Now, let's look also at the other dataset (the one we picked by hand):

In [None]:
# The observed test quantity
T_h_2_obs = T_h(x_2)
print('The observed test quantity is {0:d}'.format(T_h_2_obs))
# Draw replicated data
n_rep = 1000
x_2_rep = np.ndarray((n_rep, n))
for i in range(n_rep):
    theta_2_post_sample = Theta_2_post.rvs()
    x_2_rep[i, :] = st.bernoulli(theta_2_post_sample).rvs(size=n)
# Evaluate the test quantity
T_h_2_rep = np.ndarray(x_2_rep.shape[0])
for i in range(x_rep.shape[0]):
    T_h_2_rep[i] = T_h(x_2_rep[i, :])
# Estimate the Bayesian p-value
p_val_2 = np.sum(np.ones((n_rep,))[T_h_2_rep > T_h_2_obs]) / n_rep
print('The Bayesian p_value is {0:1.4f}'.format(p_val_2))
# Do the plot
fig, ax = plt.subplots(dpi=150)
tmp = ax.hist(T_h_2_rep, density=True, alpha=0.25, label='Replicated test quantity')[0]
ax.plot(T_h_2_obs * np.ones((50,)), np.linspace(0, tmp.max(), 50), 'k', label='Observed test quantity')
plt.legend(loc='best');

It looks about the same.
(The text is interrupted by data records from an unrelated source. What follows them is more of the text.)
/-- A band that has threads: one whose last thread has exited may still hold its slot for results (R255). -/
def hasThreads (s : State) (r : BandRef) : Bool :=
  (s.bands ++ s.saved).any fun e => e.2.lnch = r.lnch && e.2.bid = r.bid && e.2.occ ≠ 0

/-- Frees the accumulator tiles whose band has exited and which no queued command names (R28): binary32, all zero (R231). -/
def freeAccs (s : State) (q : Nat) : State :=
  let qd := s.quad q
  let gone (e : Nat × AccOwner) : Bool :=
    match e.2 with
    | .band r => !hasThreads s r && !(qd.queue.any fun c => c.accs.contains e.1)
    | .graph _ _ => false
  let ts := (qd.accOwn.filter gone).map Prod.fst
  if ts.isEmpty then s else
  s.setQuad q { qd with
    accOwn := qd.accOwn.filter fun e => !gone e
    accFmt := qd.accFmt.filter fun e => !ts.contains e.1
    accBad := qd.accBad.filter fun e => !ts.contains e.1
    acc := qd.acc.filter fun e => !ts.contains (e.1 / 1024) }

/-- A command leaves the queue: its end is kept for its id, its tiles lose a reader, its operation is counted off. -/
def retireCmd (s : State) (q : Nat) (c : Cmd) (failed : Bool) (code : Nat) : State :=
  let qd := s.quad q
  let rest := (qd.queue.filter fun x => x.seq ≠ c.seq).map fun x =>
    if failed then x else { x with preds := x.preds.filter (· ≠ c.seq), after := x.after.filter (· ≠ c.seq) }
  let s := dropReaders (freeCb (s.setQuad q { qd with queue := rest }) q c) (q / 4) c.reads
  let s := modRef s c.ref fun b =>
    { b with cmdEnds := b.cmdEnds.put c.id { fn := c.fn, done := c.done, failed := failed, code := code } }
  freeAccs (drainSub s c.u.core c.ref.lnch 1) q

/-- Cancels commands of a quadrant until none is left that meets the condition or depends on one cancelled (R256). -/
def cancelCmds (q : Nat) : Nat → List Nat → (Cmd → Bool) → State → State
  | 0, _, _, s => s
  | n + 1, gone, p, s =>
    match (s.quad q).queue.find? fun c => p c || c.preds.any gone.contains || c.after.any gone.contains with
    | none => s
    | some c => cancelCmds q n (c.seq :: gone) p (retireCmd s q c true 0)

/-- The same of a whole queue, with the commands that are suspended in it. -/
def cancelAll (s : State) (q : Nat) (gone : List Nat) (p : Cmd → Bool) : State :=
  cancelCmds q (s.quad q).queue.length gone p s

/-- A graph takes a fault of a firing (R396, R399): it stops at the next boundary, and the fault is reported with the period of
the stage's firing. -/
def graphFault (s : State) (part : Nat) (handle : Word) (stage edge : Nat) (f : FaultAt) (d4 : Word) : State :=
  match (s.part part).graphs.find? handle.toNat with
  | none => s
  | some g =>
    let s := s.modPart part fun p => { p with graphs := p.graphs.adjust handle.toNat fun g =>
      { g with state := if g.state = 1 then 2 else g.state, faulted := true } }
    reportFault s part { lnch := 0, bid := 0, slot := 0 }
      { f with lane := 127, d := [w32 (stage + 256 * edge), 0, handle, w32 (((g.stages[stage]?).map fun x => x.period).getD g.period), d4] } 0 0 0

/-- A command faults (R249): it retires as faulted, its dependents are cancelled, and the fault waits for its band, or
becomes an A record when the band has exited. Its record names the command in D0 and D1 whatever the code (log 28). -/
def faultCmd (s : State) (q : Nat) (c : Cmd) (f : FaultAt) : State :=
  let f := { f with cls := 2, d := [w32 (c.id + 256 * c.fn), w32 c.done] ++ f.d.drop 2 }
  let s := cancelAll (retireCmd s q c true f.code) q [c.seq] fun _ => false
  match c.firing with
  | some (handle, stage) => graphFault s c.u.part handle stage 255 f 0
  | none =>
  if hasThreads s c.ref then
    modRef s c.ref fun b =>
      { b with mfaults := b.mfaults ++
        [{ order := c.seq, code := f.code
           rcd := faultRecord b c.ref.slot f del.matrix none c.pc c.pc c.word c.mask 0 }] }
  else reportFault s c.u.part c.ref f c.pc c.word c.mask

/-- The matrix faults that a band has not met become A records (R249). -/
def reportMatrix (s : State) (b : Band) : State :=
  b.mfaults.foldl (fun s f =>
    queueRecord s b.part 0 (f.rcd.set 0 (w32 (wfield (f.rcd.getD 0 0) 15 0 + del.report * 2 ^ 16))) false) s

/-! ## The end of a band and of a launch -/

/-- Brackets that a slot's band left open are abandoned: their close is still to come (R211). -/
def abandonBrackets (s : State) (slot : Nat) : State :=
  let k := s.core (coreOf slot)
  s.setCore (coreOf slot) { k with tiles := k.tiles.map fun e =>
    if e.2.ver % 2 = 1 ∧ e.2.opener = slot then (e.1, { e.2 with opener := 4096 }) else e }

/-- The open brackets of a saved band whose launch is killed are abandoned (R211). -/
def abandonSaved (s : State) (b : Band) : State :=
  b.brackets.foldl (fun s n =>
    let k := s.core (n / 1024)
    s.setCore (n / 1024) { k with tiles := k.tiles.adjust (n % 1024) fun t => { t with opener := 4096 } }) s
This just means that I was able to replicate this particular test quantity when I picked values by hand.
Can we find a better statistic?
Remember our observation when we plotted the replicated data vs the true data for the second case.
We observed that my hand-picked data included more transitions from heads to tails.
Let's build a statistic that captures that.
We are going to take this:
$$
T_s(x) = \text{# number of switches from 0 and 1 in the sequence}\;x.
$$
This is not easy to write in an analytical form, but we can program it:

In [None]:
def T_s(x):
    s = 0
    for i in range(1, x.shape[0]):
        if x[i] != x[i-1]:
            s += 1
    return s

Let's look first at the original dataset:

In [None]:
# The observed test quantity
T_s_obs = T_s(x)
print('The observed test quantity is {0:d}'.format(T_s_obs))
# Draw replicated data
n_rep = 1000
x_rep = np.ndarray((n_rep, n))
for i in range(n_rep):
    theta_post_sample = Theta_post.rvs()
    x_rep[i, :] = st.bernoulli(theta_post_sample).rvs(size=n)
# Evaluate the test quantity
T_s_rep = np.ndarray(x_rep.shape[0])
for i in range(x_rep.shape[0]):
    T_s_rep[i] = T_s(x_rep[i, :])
# Estimate the Bayesian p-value
p_val = np.sum(np.ones((n_rep,))[T_s_rep > T_s_obs]) / n_rep
print('The Bayesian p_value is {0:1.4f}'.format(p_val))
# Do the plot
fig, ax = plt.subplots(dpi=150)
tmp = ax.hist(T_h_rep, density=True, alpha=0.25, label='Replicated statistic')[0]
ax.plot(T_s_obs * np.ones((50,)), np.linspace(0, tmp.max(), 50), 'k', label='Observed test quantity')
plt.legend(loc='best');

This looks okay. 

Let's now look at the one I picked by hand:

In [None]:
# The observed test quantity
T_s_2_obs = T_s(x_2)
print('The observed test quantity is {0:d}'.format(T_s_2_obs))
# Draw replicated data
n_rep = 1000
x_2_rep = np.ndarray((n_rep, n))
for i in range(n_rep):
    theta_2_post_sample = Theta_2_post.rvs()
    x_2_rep[i, :] = st.bernoulli(theta_2_post_sample).rvs(size=n)
# Evaluate the test quantity
T_s_2_rep = np.ndarray(x_2_rep.shape[0])
for i in range(x_rep.shape[0]):
    T_s_2_rep[i] = T_s(x_2_rep[i, :])
# Estimate the Bayesian p-value
p_val_2 = np.sum(np.ones((n_rep,))[T_s_2_rep > T_s_2_obs]) / n_rep
print('The Bayesian p_value is {0:1.4f}'.format(p_val_2))
# Do the plot
fig, ax = plt.subplots(dpi=150)
tmp = ax.hist(T_h_2_rep, density=True, alpha=0.25, label='Replicated statistic')[0]
ax.plot(T_s_2_obs * np.ones((50,)), np.linspace(0, tmp.max(), 50), 'k', label='Observed test quantity')
plt.legend(loc='best');

The data are highly unlikely under the assumptions of this model.

## Questions
+ Rerun all the steps above with a larger number $N$ of coin toss observations.